Notes on Culture & Antique Art, Ethnic Decor & Vintage Fashion | Wovensouls Art Gallery
This Pua Kumbu Sungkit (Link) that has just recently arrived to grace my life, reminded me of a personal anecdote that taught me a lesson.
Years ago, I saw my very first Pua Kumbu Sungkit on Facebook.
I was smitten by it and I made a brave tentative inquiry and asked the dealer for the price.
In the conversation that followed I was dismissively told that it was over a few thousand dollars. And was denied a decent reply.
At that time I was tinier than I am today as a collector and there was nothing to do but feel bad and go back into my cave.
But I did wonder at the arrogance of that collector – after all he wasn’t the one that had made it.
What then was the reason for his high & mighty behavior?
I was forced to think through the whole episode many times and even today I simply do not understand.

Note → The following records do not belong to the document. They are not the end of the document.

/-- A step whose premise fails changes nothing (log 1). -/
def whenever (p : Bool) (s effect : State) : Host.Outcome State Fault Refusal := .next (if p then effect else s)

/-- The package is READY. Before, and in RECOVERY, no virtual function is exposed, and the physical function reaches Table
21.3 alone (R469, R470). -/
def State.isReady (s : State) : Bool := s.house.phase == 5

/-- The physical function reaches Table 21.3: once PCIe has trained, and in RECOVERY (R469, R470). -/
def State.pfReaches (s : State) : Bool := s.isReady || s.house.phase == 7 || s.house.pcie

/-- A write by a function, which reaches its register once the package is READY (R469, R470). -/
def whenReady (s effect : State) : Host.Outcome State Fault Refusal := whenever s.isReady s effect

/-! ### The issuing group -/

/-- The group that issues, with its gang: what a meaning sees. -/
structure Ctx where
  s : State
  id : Nat
  g : Gang
  grp : Group
  deriving DecidableEq, Repr

/-- The group that holds the issue slot, if it is a group of a gang. -/
def State.issuing (s : State) : Option Ctx :=
  match s.cur with
  | none => none
  | some i => match s.gang? i.gang with
    | none => none
    | some g => match g.group? i.slices with
      | none => none
      | some x => some ⟨s, i.gang, g, x⟩

/-- A meaning of an instruction word: it acts for the group that holds the issue slot. -/
def withIssue (s : State) (f : Ctx → Host.Outcome State Fault Refusal) : Host.Outcome State Fault Refusal :=
  match s.issuing with
  | some c => f c
  | none => .refused .noIssuingGroup

def Ctx.slices (c : Ctx) : SliceMask := c.grp.slices
def Ctx.pc (c : Ctx) : VAddr := c.grp.pc
/-- The lanes of the issuing group (R79, issuing). -/
def Ctx.lanes (c : Ctx) : List Nat := lanesOf c.slices
/-- The lowest-numbered slice, whose MR copy decides for the whole word (R70). -/
def Ctx.lead (c : Ctx) : Nat := lowestSlice c.slices
def Ctx.mr (c : Ctx) : BitVec 24 := c.g.mrOf c.lead
def Ctx.etype (c : Ctx) : Nat := Mr.etype c.mr
def Ctx.rnd (c : Ctx) : Nat := Mr.rnd c.mr
def Ctx.team (c : Ctx) : Option Team := c.s.team? c.g.team
def Ctx.part (c : Ctx) : Nat := c.s.teamPart c.g.team
def Ctx.core (c : Ctx) : Core := c.s.core c.g.core

/-- Lane l is active (R32). -/
def Ctx.active (c : Ctx) (l : Nat) : Bool :=
  c.slices.getLsbD (sliceOf l) && c.g.emask.getLsbD l && !c.g.exited.getLsbD l

/-- The guard of lane l, by the MR copy of its own slice (R32, R70). -/
def Ctx.guard (c : Ctx) (l : Nat) : Bool :=
  let m := c.g.mrOf (sliceOf l)
  (c.g.elem (.p (Mr.guard m) l) == 1) != Mr.neg m

/-- Lane l takes effect (R32). -/
def Ctx.takes (c : Ctx) (l : Nat) : Bool := c.active l && c.guard l
/-- The lanes that take effect, lowest first. -/
def Ctx.takers (c : Ctx) : List Nat := allLanes.filter c.takes
def Ctx.actives (c : Ctx) : List Nat := allLanes.filter c.active
/-- The lowest-numbered active lane. -/
def Ctx.lowest (c : Ctx) : Option Nat := allLanes.find? c.active
/-- once() (R45). -/
def Ctx.once (c : Ctx) : Bool := match c.lowest with
  | some l => c.guard l
  | none => false
/-- The active lanes as a mask (TMASK). -/
def Ctx.tmask (c : Ctx) : LaneMask := maskOf 32 c.active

But through the analysis and through all the Q&A between me and myself on random walks at random times, my own principles and attitudes to collecting evolved.
I realised that in the journey of any artwork through history I was merely a temporary custodian and completely insignificant. The piece was born before me and will live on after me.
And anyone who connects to me is only doing so because of the beauty of the artwork – not some great accomplishment of my own. We are all co-worshippers at the altar of beauty of antique textiles. And simply because I have it at the moment does not make me superior. Ownership of an artwork does not make us great ….especially as such pieces cannot be possessed completely at all.
In my opinion, the only ones who have the right to be proud of thes works are the weavers and the artisans who created them. And they are the humblest and sweetest of people.
So the arrogance of the collector at his ownership taught me humility.
I don’t recall who that collector was – but am glad I learnt this important lesson and formed my own thoughts through his behavior.